Garlic fries for lunch. Noodles with pesto for dinner. Probably just gonna eat a raw onion for a snack later just to ensure that nobody ever has a face to face conversation with me again in my life.

Very tired this morning. Sleepily tried to do my hair with my toothbrush instead of a comb. Still a great hair day. Need to floss.

Alright, America, I think it's time to end the ridiculousness. Every time Trump speaks I find myself hoping that Ashton Kutcher interrupts him to tell us we've been Punk'd. I don't even like Ashton Kutcher.

I think it's funny that Americans get so excited to go out to Mexican restaurants for Cinco de Mayo. I never see Mexicans lining up to go to Longhorn Steakhouse on the 4th of July.
Side note: I am well aware that Cinco de Mayo is not Mexican Independence Day. And if you didn't know that, I suggest you Google it. Knowledge is power!

What has my life come to when making it through an entire movie without needing a bathroom break has become a source of personal pride? Either movies are getting too long or my bladder is too small. Also, I have weird measures for personal success.

I know I'm not Mr. Right because every time I've disagreed with a woman she told me I was wrong.

I like Hungry Man frozen dinners because I think they accurately describe me.

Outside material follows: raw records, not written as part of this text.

-- ==== Sys2Proof/Tests/Slice0.lean ====
section
/-! SUPPORT. Small tests, and for each statement of Certificates/Slice0/Obligations.lean witnesses: concrete states and operands that
meet its hypotheses together. Expected values come from the manual's tables and worked examples or are worked out by hand. -/

open Sys2Proof Sys2Proof.Machine

namespace Sys2Proof.Tests

set_option Elab.async false

/-- A partition of one block with hallmark 1 and one 64 MB window of SRAM at partition-relative address 0. -/
def part0 : Part :=
  { Part.reset with
    st := .active, hall := 1, blocks := 1, keys := some (1, 2)
    wins := (Vector.replicate 16 0).set 0 (BitVec.ofNat 128 (0x10000000000 + 2 ^ 48 + 2 * 2 ^ 56)) }

/-- A powered module with that partition, whose block runs and whose cell 0 executes. -/
def run0 : State :=
  { State.reset with
    ctl := { Ctl.reset with st := .active }
    parts := (Vector.replicate 16 Part.reset).set 0 part0
    blocks := [(0, { Block.reset with st := .run, group := .on })]
    cells := [(0, { Cell.reset with held := false, chall := 1 })] }

/-- `run0` with its cell changed. -/
def withCell (f : Cell → Cell) : State := run0.updCell 0 f

/-- `run0` with registers G1, G2 and G3. -/
def withG (a b d : W64) : State := withCell fun k => { k with g := ((k.g.set 1 a).set 2 b).set 3 d }

/-- The state after a command, for tests (the state before where it does not complete). -/
def after (i : Instr) (s : State) : State :=
  match exec i s with
  | .next t => t
  | _ => s

/-- What a table gives at a key is its default or one of its entries. -/
theorem get_default_or_mem {α : Type} (d : α) (m : Tab α) (x : Nat) : Tab.get d m x = d ∨ (x, Tab.get d m x) ∈ m := by
  induction m with
  | nil => exact .inl rfl
  | cons e rest ih =>
    obtain ⟨k, v⟩ := e
    by_cases h : k = x
    · subst h; simp [Tab.get]
    · simp only [Tab.get, h, if_false, List.mem_cons, Prod.mk.injEq]
      rcases ih with ih | ih
      · exact .inl ih
      · exact .inr (.inr ih)

/-- `Coherent`, of the entries listed. -/
theorem coherent_of (s : State) (hc : (s.cells.all fun e => e.2.l1d.lines.all fun l => l.2.data.isNone) = true)
    (hb : (s.blocks.all fun e => e.2.l2.lines.all fun l => l.2.data.isNone) = true) : Coherent s := by
  constructor
  · intro c e he
    rcases get_default_or_mem Cell.reset s.cells c with h | h
    · rw [State.cell, h] at he; simp [Cell.reset, Cache.reset] at he
    · have := List.all_eq_true.mp (List.all_eq_true.mp hc _ h) e he
      simpa using this
  · intro b e he
    rcases get_default_or_mem Block.reset s.blocks b with h | h
    · rw [State.block, h] at he; simp [Block.reset, Cache.reset] at he
    · have := List.all_eq_true.mp (List.all_eq_true.mp hb _ h) e he
      simpa using this

/-- `Unpoisoned`, of the entries listed. -/
theorem unpoisoned_of (s : State) (hp : s.poison = [])
    (hc : (s.cells.all fun e => e.2.l1d.lines.all fun l => !l.2.poison) = true)
    (hb : (s.blocks.all fun e => e.2.l2.lines.all fun l => !l.2.poison) = true) : Unpoisoned s := by
  refine ⟨hp, ?_, ?_⟩
  · intro c e he
    rcases get_default_or_mem Cell.reset s.cells c with h | h
    · rw [State.cell, h] at he; simp [Cell.reset, Cache.reset] at he
    · have := List.all_eq_true.mp (List.all_eq_true.mp hc _ h) e he
      simpa using this
  · intro b e he
    rcases get_default_or_mem Block.reset s.blocks b with h | h
    · rw [State.block, h] at he; simp [Block.reset, Cache.reset] at he
    · have := List.all_eq_true.mp (List.all_eq_true.mp hb _ h) e he
      simpa using this
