-- ==== Sys2Proof/Machine/Operands.lean ====
section
/-! DEFINITION. The operands of the commands, taken from the argument registers (30_encoding.md R142, R143), and the
parameters a command reads (00_scope.md R9). -/

namespace Sys2Proof.Machine

/-- `ARG[a]`; a word nothing has written holds its open reset value (10_state.md R54). -/
def State.arg (s : State) (a : Nat) : Word := (Store.get? s.args a).getD (Config.argReset a)

/-- `tx_descriptor_count`, `ARG[0][15:0]`. -/
def State.cfgTxCount (s : State) : BitVec 16 := (s.arg 0).extractLsb' 0 16

/-- `rx_descriptor_count`, `ARG[0][31:16]`. -/
def State.cfgRxCount (s : State) : BitVec 16 := (s.arg 0).extractLsb' 16 16

/-- `buffer_capacity`, `ARG[1][15:0]`. -/
def State.cfgCapacity (s : State) : BitVec 16 := (s.arg 1).extractLsb' 0 16

/-- The address whose word `W0` is `ARG[a]` and whose word `W1` is `ARG[a+1][15:0]` (20_memory.md R106). -/
def State.argAddr (s : State) (a : Nat) : MacAddr := (s.arg (a + 1)).extractLsb' 0 16 ++ s.arg a

/-- TX_SEND's handle `h_i`, `ARG[2i]`. -/
def State.sendHandle (s : State) (i : Nat) : Handle := s.arg (2 * i)

/-- TX_SEND's length `len_i`, `ARG[2i+1][15:0]`. -/
def State.sendLen (s : State) (i : Nat) : BitVec 16 := (s.arg (2 * i + 1)).extractLsb' 0 16

/-- The handles `h_0 .. h_(k-1)` of a TX_SEND. -/
def State.sendHandles (s : State) (k : Nat) : List Handle := (List.range k).map s.sendHandle

/-- `MC_HASH(a)` (00_scope.md R10). -/
def State.mcHash (s : State) (a : MacAddr) : BitVec 6 :=
  (Store.get? s.params.mcHash a.toNat).getD (Config.mcHash a)

/-- `BufAddr(h)` (20_memory.md R108). -/
def State.bufAddr (s : State) (h : Handle) : Word :=
  (Store.get? s.params.bufAddr h.toNat).getD (Config.bufAddr h)

/-- `TX_ALIGN`, a power of two (00_scope.md R9). -/
def State.txAlign (s : State) : Nat := 2 ^ s.params.txAlignLog2

/-- `RX_ACCEPT(F, MC_HASH_LO, MC_HASH_HI, LINK_ADDR)` (42_receive.md R300). -/
def State.rxAccepts (s : State) (frame : List Byte) : Bool :=
  match s.params.rxAccept with
  | .everyFrame => true
  | .parameter =>
    Config.rxAccept frame (s.mc.filter.extractLsb' 0 32) (s.mc.filter.extractLsb' 32 32) s.cfg.linkAddr

end Sys2Proof.Machine
end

That being said, I have never eaten a SmartOnes.

I keep beer in my refrigerator's vegetable drawer because hops count as produce.

"Hey girl, I was gonna ask you to hang out sometime, but I figured I'd save us both the time and tell myself you're busy."

Having a roommate is a lot like having a dog, except he pees in the house more and gets all weird when I try to rub his tummy.

I'd rather have a dog than a girlfriend. At least for the next 12 years or so the dog would be excited to see me every day. And we could play fetch.

My refrigerator broke. Not cool.

Burn your hand and you forget about it after a few minutes. Burn your mouth and for the next week you have a constant reminder that you're an idiot.

Tried to buy bananas the other night and my card got declined. Apparently my bank considers me buying healthy food as "suspicious activity."

I think "brunch" is just a fancy way of saying "I woke up late but still want biscuits and gravy."

On a serious note, the worst part about that Blues goal getting called back for offsides against Dallas last night was that I was taking a shot every time we scored and I had to puke that one back up.

"It would be clean, but your socks are on the floor. Mine are at least hung up neatly on the lamp." -Matt

When you find evidence of the exact moment someone decided to turn their life around.

I really don't know what company actually makes pallets, but I am positive that their entire advertising plan is just to post obnoxious projects on Pinterest.

After my last post, I figured I'd try my own DIY pallet project. Did you know that if you set a pallet on the floor, you can stack things on it and then ship it? Eat your heart out, Pinterest!

I don't really understand flirting, so sometimes I just tell women "Hey, I am hitting on you right now."

Took a selfie with this dog.

Got out of a movie tonight and had this text from my roommate. This only raises more questions.

I think people overuse the word "epic."
Gilgamesh would be disappointed.

Me: "All in all, I'm a terrible person."
Co-worker: "But if it weren't for all that, you wouldn't be you."

Pro Tip: It doesn't matter how long you sit at a stop sign. It won't turn green.

I think a healthy & active lifestyle is important. And going to the gym can do great things for your body & mind. But unfortunately for some people, treating your body like a temple won't make the person inside the temple any less of a tool.

If there is one thing I've learned from my past relationships, it's not to get into a relationship.

I understand that the gorilla Harambe was shot because it had the potential to cause significant harm to that child. But I don't understand why they didn't shoot the kid's mother next using the same logic.

Sometimes I wonder whether or not I'd be a good parent. At the very least, I'd like to reassure my (imaginary)future wife that I would never let our (equally imaginary) kids fall into a gorilla exhibit. And I picked up a handy parenting tool, just to be sure.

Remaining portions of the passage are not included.